Congressional politics and defense industry lobbying also combined last year to thwart two of the administration’s major cost-cutting initiatives — one effort to halt production of C-17 transport planes and another to kill plans for an alternate engine for the F-35 Joint Strike Fighter. The administration has targeted these programs again this year, and Gates has signaled he will not back down this time, warning he would recommend a presidential veto of any legislation sustaining these programs.
On the troubled F-35, which is facing cost overruns and schedule delays, Gates went further, replacing the current program manager with a three-star general, restructuring timetables to extend development and slow production, and withholding $614 million in award fees from the prime contractor, Lockheed Martin Corp.
The administration’s projections show a dip in overall defense spending after next year. But the forecast is based on a transparent fiction — the notion that war costs will fall precipitously, from $159 billion in 2011 to $50 billion in 2012, as U.S. forces leave Iraq and begin to withdraw from Afghanistan. Gates himself acknowledged in testimony before a House panel that this estimate is unrealistically low.

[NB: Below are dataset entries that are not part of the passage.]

/-- An mrd whose words no earlier instruction is still to write reads them at once; with no active lane it reads none (R274). -/
theorem exec_mrd_reads (hin : ∀ l ∈ lanesOf (g.active run gd), g.accWord acc a l + 4 ≤ 1024 * t.mat.accKib) (hlds : g.lds < 255)
    (hearlier : ¬s.writesAwaited t (g.active run gd) (g.accWord acc a))
    (hgoodWords : ¬∃ l ∈ lanesOf (g.active run gd), t.mat.isBad 1 (accKey g.pos (g.accWord acc a l)) 4 = true) :
    exec (.mrd d a acc gd) s = s.moves (g.landMrd t.mat (s.mrdEntry g pc run d a acc gd)) pc 8 run := by
  by_cases hact : g.active run gd = 0
  · have hland : g.landMrd t.mat (s.mrdEntry g pc run d a acc gd) = g := by
      rw [Group.landMrd, State.mrdOffs_mrdEntry, hact]
      rfl
    rw [hland]
    exact (exec_mrd h hd ha hgood hfree).trans ((if_neg (not_not.2 (Group.mrdOutside_eq_nil.2 hin))).trans (if_pos hact))
  · exact (exec_mrd_inside h hd ha hgood hfree hin hact hlds).trans ((if_neg fun hwaits => hearlier (Team.mrdWaits_mrdEntry.1 hwaits)).trans
      (if_neg fun hbad => hgoodWords ((Entry.mrdBad_mrdEntry _ _).1 hbad)))

end

/-- Words written one after another into lanes that have not exited: no write changes which lanes those are, or the group's core. -/
theorem Group.foldl_landMrd (m : Matrix) (e : Entry) {n pos : Nat} {live : BitVec 64} (os : List (Nat × Nat))
    (hn : ∀ o ∈ os, e.dreg.getD o.1 0 = n) (g : Group) (hlive : g.live = live) (hpos : g.pos = pos) :
    os.foldl (fun g o =>
      if g.live.getLsbD o.1 then g.writeV o.1 (e.dreg.getD o.1 0) (BitVec.ofNat 32 (m.accMem.read (accKey g.pos o.2) 4)) else g) g =
    os.foldl (fun g o => if live.getLsbD o.1 then g.writeWide o.1 n 1 (m.accMem.read (accKey pos o.2) 4) else g) g := by
  induction os generalizing g with
  | nil => rfl
  | cons o r ih =>
    have hr : ∀ o ∈ r, e.dreg.getD o.1 0 = n := fun x hx => hn x (List.mem_cons_of_mem o hx)
    rw [List.foldl_cons, List.foldl_cons, hlive, hpos, hn o List.mem_cons_self]
    split
    · exact ih hr _ hlive hpos
    · exact ih hr g hlive hpos

/-- The words that an mrd reads go to its destination in the lanes that have not exited (R274, R378). -/
theorem Group.landMrd_mrdEntry (m : Matrix) : g.landMrd m (s.mrdEntry g pc run d a acc gd) =
    ((lanesOf (g.active run gd)).filter g.live.getLsbD).foldl
      (fun g' l => g'.writeWide l d.toNat 1 (m.accMem.read (accKey g.pos (g.accWord acc a l)) 4)) g := by
  have hdreg : ∀ o ∈ (lanesOf (g.active run gd)).map fun l => (l, g.accWord acc a l),
      Map.getD (s.mrdEntry g pc run d a acc gd).dreg o.1 0 = d.toNat := by
    intro o ho
    obtain ⟨l, hl, rfl⟩ := List.mem_map.1 ho
    exact getD_map_of_mem hl _ 0
  rw [Group.landMrd, State.mrdOffs_mrdEntry, Group.foldl_landMrd m _ _ hdreg g rfl rfl, List.foldl_map, List.foldl_filter]

/-- What an mrd that reads at once leaves of its group (R274, R378, R483). -/
theorem Group.landMrd_spec (m : Matrix) :
    let g' := g.landMrd m (s.mrdEntry g pc run d a acc gd)
    (∀ l n, n < 256 → g'.readV l n = if l ∈ lanesOf (g.active run gd) ∧ g.live.getLsbD l = true ∧ n = d.toNat
      then BitVec.ofNat 32 (m.accMem.read (accKey g.pos (g.accWord acc a l)) 4) else g.readV l n) ∧
    (∀ l n, n < 256 → ¬(l ∈ lanesOf (g.active run gd) ∧ n = d.toNat) → (l * 256 + n ∈ g'.badV ↔ l * 256 + n ∈ g.badV)) ∧
    { g' with v := g.v, badV := g.badV } = g := by
  have hd := d.isLt
  have hnodup : ((lanesOf (g.active run gd)).filter g.live.getLsbD).Nodup := (lanesOf_nodup _).filter _
  obtain ⟨hvalue, hkeep, hframe⟩ := Group.foldl_writeWide_spec (fun _ => d.toNat)
    (fun l => m.accMem.read (accKey g.pos (g.accWord acc a l)) 4) 1 (fun _ => by omega) _ hnodup g
  dsimp only
  rw [Group.landMrd_mrdEntry]
  refine ⟨fun l n hn => ?_, fun l n hn hout => (hkeep l n hn ?_).2, hframe⟩
  · split
    · next hin =>
      obtain ⟨hl, hlive, rfl⟩ := hin
      have hword := hvalue l (List.mem_filter.2 ⟨hl, hlive⟩)
      refine BitVec.eq_of_toNat_eq ?_
      simpa [Group.readWide] using hword
    · next hout =>
      refine (hkeep l n hn fun hc => hout ?_).1
      obtain ⟨hl, hlive⟩ := List.mem_filter.1 hc.1
      exact ⟨hl, hlive, by omega⟩
  · exact fun hc => hout ⟨(List.mem_filter.1 hc.1).1, by omega⟩

end

/-- Settles O34: claims, descriptors and the queue by their checks in order; an mrd by what stands in the matrix order before it. -/
theorem matrixInstructions : Obligations.MatrixInstructions := by
  unfold Obligations.MatrixInstructions
  refine ⟨fun s g t pc run slots acc gd h hguard => ?claim, fun s g t pc run h => ?free, fun s g t pc run n a b gd h hguard => ?desc,
    fun s g t pc run steps gd h hguard => exec_mlease h steps hguard, fun s i g t pc run gd len reads uops hform h => ?queue,
    fun x n => descOk_of_reserved n, fun s g t pc run d a acc gd h hd ha hgood hfree => ?mrd⟩
  case claim =>
    rw [exec_mclaim h slots acc hguard]
    exact ⟨fun hfits => if_pos hfits, fun hfits => if_neg hfits⟩
  case free =>
    rw [exec_mfree h]
    exact ⟨fun hqueue hmrd => if_neg (by simp [hqueue, hmrd]), fun hwaits => if_pos hwaits⟩
  case desc =>
    dsimp only
    rw [exec_mdesc h n hguard]
    exact ⟨fun hok => if_neg (by simp [hok]), fun hbad => if_pos hbad⟩
  case queue =>
    refine ⟨exec_matForm_of_guardFalse hform h, fun c hguard hdesc => ?_, fun d c hguard hdesc hcheck => ?_,
      fun d o hguard hdesc hcheck hop htls hacq hover => ?_⟩
    · rw [exec_matForm_of_guardTrue hform h hguard, hdesc]
    · rw [exec_matForm_of_guardTrue hform h hguard, hdesc]
      exact State.matPassed_refused hcheck
    · refine ⟨s.matItem g pc run i len (uops g) o, rfl, rfl, rfl, rfl, rfl, rfl, rfl, rfl, rfl, ?_⟩
      rw [exec_matForm_of_guardTrue hform h hguard, hdesc]
      exact State.matPassed_queued h.team hcheck hop htls hacq hover
  case mrd =>
    dsimp only
    refine ⟨fun ⟨l, hl, hout⟩ => exec_mrd_outside h hd ha hgood hfree hl hout,
      fun hin hlds => ⟨fun hearlier => ?_, ?_, fun hearlier hbroken => ?_⟩⟩
    · exact ⟨s.mrdEntry g pc run d a acc gd, exec_mrd_waits h hd ha hgood hfree hin hlds hearlier, rfl, rfl, rfl, rfl, rfl,
        State.mrdOffs_mrdEntry⟩
    · rintro hearlier ⟨l, hl, hbad⟩
      exact exec_mrd_uncorrectable h hd ha hgood hfree hin hlds hearlier hl hbad
    · exact ⟨_, exec_mrd_reads h hd ha hgood hfree hin hlds hearlier hbroken, Group.landMrd_spec t.mat⟩

end Sys2Proof.Machine
end

section
/-! PROOFS. Bytes and words of the matrix memories: clears, words updated in place, and one step of a tile (R6, R246, R269, R276). -/

namespace Sys2Proof.Machine

/-! ## Words of a memory -/

theorem ofBytes_toBytes (x n : Nat) : ofBytes (toBytes x n) = x % 256 ^ n := by
  induction n generalizing x with
  | zero => rw [pow_zero, Nat.mod_one]; rfl
  | succ n ih =>
    rw [toBytes, ofBytes, ih, BitVec.toNat_ofNat, pow_succ' 256]
    exact Nat.mod_mul.symm

namespace Memory

theorem bytes_congr {m m' : Memory} {a n : Nat} (h : ∀ i < n, m.get (a + i) = m'.get (a + i)) : m.bytes a n = m'.bytes a n := by
  refine List.ext_getElem (by rw [length_bytes, length_bytes]) fun i hi hi' => ?_
  rw [getElem_bytes, getElem_bytes]
  exact h i (by rwa [length_bytes] at hi)

theorem bytes_add (m : Memory) (a n k : Nat) : m.bytes a (n + k) = m.bytes a n ++ m.bytes (a + n) k := by
  induction n generalizing a with
  | zero => rw [Nat.zero_add]; rfl
  | succ n ih => rw [Nat.succ_add_eq_add_succ, Nat.add_succ, bytes, bytes, ih, List.cons_append, Nat.add_assoc, Nat.add_comm 1]

/-- Bytes of another memory written at a place (R268). -/
theorem get_write_bytes (m m' : Memory) (key a n k : Nat) (h : m.wf = true) :
    (m.write key (m'.bytes a n)).get k = if key ≤ k ∧ k < key + n then m'.get (a + (k - key)) else m.get k := by
  split
  · next hin =>
    have hwritten := get_write_in m key (m'.bytes a n) (k - key) h (by rw [length_bytes]; omega)
    rwa [getElem_bytes, Nat.add_sub_cancel' hin.1] at hwritten
  · exact get_write_out m key _ k h (by rw [length_bytes]; omega)

/-- A word of four bytes replaced by a function of what it holds, as a step replaces an accumulator (R269). -/
def updateWord (m : Memory) (key : Nat) (f : Nat → Nat) : Memory := m.write key (toBytes (f (m.read key 4)) 4)

theorem wf_updateWord {m : Memory} (h : m.wf = true) (key : Nat) (f : Nat → Nat) : (m.updateWord key f).wf = true := wf_write m key _ h

theorem read_updateWord_same {m : Memory} (h : m.wf = true) (key : Nat) (f : Nat → Nat) :
    (m.updateWord key f).read key 4 = f (m.read key 4) % 2 ^ 32 := by
  have hbytes := bytes_write m key (toBytes (f (m.read key 4)) 4) h
  rw [toBytes_length] at hbytes
  rw [updateWord, read, hbytes, ofBytes_toBytes]
  rfl

theorem read_updateWord_of_apart {m : Memory} (h : m.wf = true) {key k : Nat} (f : Nat → Nat) (hapart : key + 4 ≤ k ∨ k + 4 ≤ key) :
    (m.updateWord key f).read k 4 = m.read k 4 := by
  refine congrArg ofBytes (bytes_congr fun i hi => get_write_out m key _ _ h ?_)
  rw [toBytes_length]
  omega

section
variable {ι : Type} (key : ι → Nat) (f : ι → Nat → Nat)

theorem read_foldl_updateWord_of_apart {k : Nat} (cs : List ι) (hapart : ∀ c ∈ cs, key c + 4 ≤ k ∨ k + 4 ≤ key c) (m : Memory)
    (h : m.wf = true) : (cs.foldl (fun m c => m.updateWord (key c) (f c)) m).read k 4 = m.read k 4 := by
  induction cs generalizing m with
  | nil => rfl
  | cons c r ih =>
    rw [List.foldl_cons, ih (fun x hx => hapart x (List.mem_cons_of_mem c hx)) _ (wf_updateWord h _ _),
      read_updateWord_of_apart h _ (hapart c List.mem_cons_self)]

/-- Words that lie apart, updated one after another: each is updated once. -/
theorem read_foldl_updateWord (cs : List ι) (hapart : cs.Pairwise fun c c' => key c + 4 ≤ key c' ∨ key c' + 4 ≤ key c) (m : Memory)
    (h : m.wf = true) {c : ι} (hc : c ∈ cs) :
    (cs.foldl (fun m c => m.updateWord (key c) (f c)) m).read (key c) 4 = f c (m.read (key c) 4) % 2 ^ 32 := by
  induction cs generalizing m with
  | nil => exact absurd hc List.not_mem_nil
  | cons c' r ih =>
    obtain ⟨hfirst, hrest⟩ := List.pairwise_cons.1 hapart
    rw [List.foldl_cons]
    rcases List.mem_cons.1 hc with rfl | hr
    · rw [read_foldl_updateWord_of_apart key f r (fun x hx => (hfirst x hx).symm) _ (wf_updateWord h _ _), read_updateWord_same h]
    · rw [ih hrest _ (wf_updateWord h _ _) hr, read_updateWord_of_apart h _ (hfirst c hr)]

end

end Memory

/-! ## Accumulators set to 0 (R270, R276) -/

namespace Matrix

theorem zero_succ (m : Matrix) (cores acc bytes : Nat) : ∃ bad,
    m.zero (cores + 1) acc bytes = { m.zero cores acc bytes with
      accMem := (m.zero cores acc bytes).accMem.clear (accKey cores (1024 * acc)) bytes, bad := bad } := by
  refine ⟨(m.zero (cores + 1) acc bytes).bad, ?_⟩
  rw [zero, List.range_succ, List.foldl_append]
  rfl

/-- Clearing changes accumulator bytes and marks alone. -/
theorem zero_frame (m : Matrix) (cores acc bytes : Nat) : { m.zero cores acc bytes with accMem := m.accMem, bad := m.bad } = m := by
  induction cores with
  | zero => rfl
  | succ n ih =>
    obtain ⟨bad, hbad⟩ := m.zero_succ n acc bytes
    rw [hbad]
    exact ih

/-- The accumulator bytes that a clear leaves on each core (R276). -/
theorem get_zero (m : Matrix) (cores acc bytes q k : Nat) (hrange : 1024 * acc + bytes ≤ 2 ^ 18) (hk : k < 2 ^ 18) :
    (m.zero cores acc bytes).accMem.get (accKey q k) =
      if q < cores ∧ 1024 * acc ≤ k ∧ k < 1024 * acc + bytes then 0 else m.accMem.get (accKey q k) := by
  induction cores with
  | zero => rfl
  | succ n ih =>
    obtain ⟨bad, hbad⟩ := m.zero_succ n acc bytes
    have hkey : accKey n (1024 * acc) ≤ accKey q k ∧ accKey q k < accKey n (1024 * acc) + bytes ↔
        q = n ∧ 1024 * acc ≤ k ∧ k < 1024 * acc + bytes := by
      unfold accKey
      omega
    rw [hbad]
    simp only [Memory.get_clear, hkey, ih]
    by_cases hin : q = n ∧ 1024 * acc ≤ k ∧ k < 1024 * acc + bytes
    · rw [if_pos hin, if_pos ⟨by omega, hin.2⟩]
    · rw [if_neg hin]
      exact if_congr (by omega) rfl rfl

end Matrix

/-! ## One step of a tile (R246, R269) -/

/-- The cells of one core's sub-tile in the order of a step, each with its core, row and column, and those of every core of a team. -/
def Desc.cells (d : Desc) (cores q : Nat) : List (Nat × Nat × Nat) := (List.range (d.mc cores) ×ˢ List.range (d.nc cores)).map (Prod.mk q)
def Desc.allCells (d : Desc) (cores : Nat) : List (Nat × Nat × Nat) := (List.range cores).flatMap (d.cells cores)

/-- The key of a cell's accumulator (R252). -/
def Desc.cellKey (d : Desc) (cores acc : Nat) (c : Nat × Nat × Nat) : Nat := accKey c.1 (1024 * acc + 4 * (c.2.1 * d.nc cores + c.2.2))

theorem Desc.allCells_eq_product (d : Desc) (cores : Nat) :
    d.allCells cores = List.range cores ×ˢ (List.range (d.mc cores) ×ˢ List.range (d.nc cores)) := rfl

In all likelihood, the Pentagon’s budget will remain stubbornly high, for all the reasons that have pushed it up in recent years. Even so, it is widely assumed that the Defense Department will eventually face a day of budgetary reckoning. With military expenditures accounting for more than half of all federal discretionary funds, it is hard to see how significant deficit reduction can be achieved without reining in Pentagon costs.
Some defense specialists have urged a more drastic squeeze on the military now, arguing that funds continue to pour into weapons systems of questionable value. In one list of recommended cuts, the Center for American Progress, a left-leaning Washington think tank, suggested terminating production of the Marine Corps’ MV-22 Osprey vertical lift aircraft, slowing production of Virginia class submarines, delaying expansion of U.S. missile defense systems and scaling back the number of U.S. nuclear forces.
Gates himself spoke of the need to continue to make trade-offs in a world of limited resources. But independent defense specialists and lawmakers criticized his Quadrennial Defense Review for not setting priorities among various Pentagon missions.
Until the trade-offs and their associated risks are spelled out more clearly, the critics say, the hard decisions won't get made.